-- ==== Sys2Proof/Machine/Opcodes.lean ====
section
/-! DEFINITION. The opcode map (R71 to R76) as rows: opcode, instruction, field kinds (R62), whether a hint is
honoured (R59), and the values of modifier and number fields that the entry defines. -/

namespace Sys2Proof

/-- The kinds of R62, split by the register file that the entry names. -/
inductive Kind where
  /-- unused: 0 -/
  | z
  /-- destination, an s register (s55 is no destination, R63) -/
  | dS
  /-- destination, an s register that is no queue port -/
  | dO
  /-- destination, an s or v register that is no queue port (`ldr`, `amove`) -/
  | dR
  /-- destination, a v register -/
  | dV
  /-- source, an s register -/
  | sS
  /-- source, a v register -/
  | sV
  /-- operand E: an s register or the literal -/
  | eS
  /-- operand E: a v register -/
  | eV
  /-- operand E: a v register, or a scalar broadcast (R120) -/
  | eX
  /-- signed immediate -/
  | im
  /-- modifier -/
  | m
  /-- predicate -/
  | p
  /-- lane mask -/
  | k
  /-- accumulator tile -/
  | t
  /-- map, stream or window -/
  | q
deriving DecidableEq, Repr

/-- Whether a register number may stand in a field of the kind (R62, R63, R93, R119). -/
def Kind.regOk (f : Kind) (n : Nat) : Bool :=
  match f with
  | .dS => n < 64 && n != 55
  | .dO => n < 64 && n != 54 && n != 55
  | .dR => n != 54 && n != 55 && n != 118 && n != 119
  | .dV => 64 ≤ n && n != 119
  | .sS | .eS => n < 64 && n != 54
  | .sV | .eV => 64 ≤ n && n != 118
  | .eX => n != 54 && n != 118
  | .z => n == 0
  | .p | .k => n < 8
  | .t => n < 16
  | .im | .m | .q => true

/-- Whether the kind honours its FEM bit (R62, R147). -/
def Kind.fem : Kind → Bool
  | .sS | .sV | .eS | .eV | .eX | .t => true
  | _ => false

/-- Whether the kind is one of operand E, in which a literal may stand: a `v` register is demanded by `eV`
(R119, R136), so no literal is allowed there. -/
def Kind.isE : Kind → Bool
  | .eS | .eX => true
  | _ => false

/-- The width of a vector form in bits (R56). -/
def vecWidth (x : Syl) : Nat := 256 * 2 ^ x.st.toNat

/-- The access word of R200. -/
def accessOk (d : BitVec 7) (mayVar sized : Bool) : Bool :=
  !d.getLsbD 6 && d.toNat / 8 % 8 ≤ 4 && (mayVar || !d.getLsbD 2) &&
    (if sized then d.toNat % 4 == 2 || d.toNat % 4 == 3 else d.toNat % 4 == 0)

/-- The limits of `vprune` that its fields show (R139). -/
def pruneOk (n m : Nat) : Bool := [2, 4, 8, 16].contains m && 1 ≤ n && n ≤ m

/-- One row of the opcode map. -/
structure Row where
  opc : Nat
  instr : Syl → Instr
  kinds : List Kind
  hint : Bool
  ok : Syl → Bool

/-- Rows of the A class, in the order of R72, part 0. -/
def rowsA0 : List Row := [
  ⟨0x000, .nop .A, [.z, .z, .z, .z, .z], false, fun _ => true⟩,
  ⟨0x001, .lea, [.dS, .sS, .z, .m, .eS], false, fun x => x.d.toNat ≤ 7⟩,
  ⟨0x010, .lda, [.z, .sS, .im, .m, .z], true, fun x => x.d.toNat ≤ 3⟩,
  ⟨0x011, .ldav, [.z, .sS, .im, .m, .z], true, fun x => x.d.toNat ≤ 36⟩,
  ⟨0x012, fun x => if x.d == 7 then .staV x else .sta x, [.z, .sS, .im, .m, .z], true, fun x => x.d.toNat ≤ 3 || x.d.toNat == 7⟩,
  ⟨0x013, .mark, [.z, .z, .z, .z, .z], false, fun _ => true⟩,
  ⟨0x014, .pref, [.z, .sS, .im, .m, .z], true, fun x => 6 ≤ x.d.toNat && x.d.toNat ≤ 12⟩,
  ⟨0x015, .ldr, [.dR, .sS, .im, .m, .z], true, fun x => if x.a.toNat < 64 then x.d.toNat ≤ 3 else x.d.toNat ≤ 36⟩,
  ⟨0x020, .amoadd, [.dS, .sS, .z, .m, .eS], true, fun x => accessOk x.d false true⟩,
  ⟨0x021, .amoswap, [.dS, .sS, .z, .m, .eS], true, fun x => accessOk x.d false true⟩,
  ⟨0x022, .amocas, [.dS, .sS, .sS, .m, .eS], true, fun x => accessOk x.d false true⟩,
  ⟨0x023, .amomin, [.dS, .sS, .z, .m, .eS], true, fun x => accessOk x.d true true⟩,
  ⟨0x024, .amomax, [.dS, .sS, .z, .m, .eS], true, fun x => accessOk x.d true true⟩,
  ⟨0x025, .amoand, [.dS, .sS, .z, .m, .eS], true, fun x => accessOk x.d false true⟩,
  ⟨0x026, .amoor, [.dS, .sS, .z, .m, .eS], true, fun x => accessOk x.d false true⟩,
  ⟨0x027, .amoxor, [.dS, .sS, .z, .m, .eS], true, fun x => accessOk x.d false true⟩]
☆ ☆ ☆
• _Task details_:
Go through the entries above and write each one out exactly.

• _Finished exercise_:
-- ==== Sys2Proof/Machine/Opcodes.lean ====
section
/-! DEFINITION. The opcode map (R71 to R76) as rows: opcode, instruction, field kinds (R62), whether a hint is
honoured (R59), and the values of modifier and number fields that the entry defines. -/

namespace Sys2Proof

/-- The kinds of R62, split by the register file that the entry names. -/
inductive Kind where
  /-- unused: 0 -/
  | z
  /-- destination, an s register (s55 is no destination, R63) -/
  | dS
  /-- destination, an s register that is no queue port -/
  | dO
  /-- destination, an s or v register that is no queue port (`ldr`, `amove`) -/
  | dR
  /-- destination, a v register -/
  | dV
  /-- source, an s register -/
  | sS
  /-- source, a v register -/
  | sV
  /-- operand E: an s register or the literal -/
  | eS
  /-- operand E: a v register -/
  | eV
  /-- operand E: a v register, or a scalar broadcast (R120) -/
  | eX
  /-- signed immediate -/
  | im
  /-- modifier -/
  | m
  /-- predicate -/
  | p
  /-- lane mask -/
  | k
  /-- accumulator tile -/
  | t
  /-- map, stream or window -/
  | q
deriving DecidableEq, Repr

/-- Whether a register number may stand in a field of the kind (R62, R63, R93, R119). -/
def Kind.regOk (f : Kind) (n : Nat) : Bool :=
  match f with
  | .dS => n < 64 && n != 55
  | .dO => n < 64 && n != 54 && n != 55
  | .dR => n != 54 && n != 55 && n != 118 && n != 119
  | .dV => 64 ≤ n && n != 119
  | .sS | .eS => n < 64 && n != 54
  | .sV | .eV => 64 ≤ n && n != 118
  | .eX => n != 54 && n != 118
  | .z => n == 0
  | .p | .k => n < 8
  | .t => n < 16
  | .im | .m | .q => true

/-- Whether the kind honours its FEM bit (R62, R147). -/
def Kind.fem : Kind → Bool
  | .sS | .sV | .eS | .eV | .eX | .t => true
  | _ => false

/-- Whether the kind is one of operand E, in which a literal may stand: a `v` register is demanded by `eV`
(R119, R136), so no literal is allowed there. -/
def Kind.isE : Kind → Bool
  | .eS | .eX => true
  | _ => false

/-- The width of a vector form in bits (R56). -/
def vecWidth (x : Syl) : Nat := 256 * 2 ^ x.st.toNat

/-- The access word of R200. -/
def accessOk (d : BitVec 7) (mayVar sized : Bool) : Bool :=
  !d.getLsbD 6 && d.toNat / 8 % 8 ≤ 4 && (mayVar || !d.getLsbD 2) &&
    (if sized then d.toNat % 4 == 2 || d.toNat % 4 == 3 else d.toNat % 4 == 0)

/-- The limits of `vprune` that its fields show (R139). -/
def pruneOk (n m : Nat) : Bool := [2, 4, 8, 16].contains m && 1 ≤ n && n ≤ m

/-- One row of the opcode map. -/
structure Row where
  opc : Nat
  instr : Syl → Instr
  kinds : List Kind
  hint : Bool
  ok : Syl → Bool

/-- Rows of the A class, in the order of R72, part 0. -/
def rowsA0 : List Row := [
  ⟨0x000, .nop .A, [.z, .z, .z, .z, .z], false, fun _ => true⟩,
  ⟨0x001, .lea, [.dS, .sS, .z, .m, .eS], false, fun x => x.d.toNat ≤ 7⟩,
  ⟨0x010, .lda, [.z, .sS, .im, .m, .z], true, fun x => x.d.toNat ≤ 3⟩,
  ⟨0x011, .ldav, [.z, .sS, .im, .m, .z], true, fun x => x.d.toNat ≤ 36⟩,
  ⟨0x012, fun x => if x.d == 7 then .staV x else .sta x, [.z, .sS, .im, .m, .z], true, fun x => x.d.toNat ≤ 3 || x.d.toNat == 7⟩,
  ⟨0x013, .mark, [.z, .z, .z, .z, .z], false, fun _ => true⟩,
  ⟨0x014, .pref, [.z, .sS, .im, .m, .z], true, fun x => 6 ≤ x.d.toNat && x.d.toNat ≤ 12⟩,
  ⟨0x015, .ldr, [.dR, .sS, .im, .m, .z], true, fun x => if x.a.toNat < 64 then x.d.toNat ≤ 3 else x.d.toNat ≤ 36⟩,
  ⟨0x020, .amoadd, [.dS, .sS, .z, .m, .eS], true, fun x => accessOk x.d false true⟩,
  ⟨0x021, .amoswap, [.dS, .sS, .z, .m, .eS], true, fun x => accessOk x.d false true⟩,
  ⟨0x022, .amocas, [.dS, .sS, .sS, .m, .eS], true, fun x => accessOk x.d false true⟩,
  ⟨0x023, .amomin, [.dS, .sS, .z, .m, .eS], true, fun x => accessOk x.d true true⟩,
  ⟨0x024, .amomax, [.dS, .sS, .z, .m, .eS], true, fun x => accessOk x.d true true⟩,
  ⟨0x025, .amoand, [.dS, .sS, .z, .m, .eS], true, fun x => accessOk x.d false true⟩,
  ⟨0x026, .amoor, [.dS, .sS, .z, .m, .eS], true, fun x => accessOk x.d false true⟩,
  ⟨0x027, .amoxor, [.dS, .sS, .z, .m, .eS], true, fun x => accessOk x.d false true⟩]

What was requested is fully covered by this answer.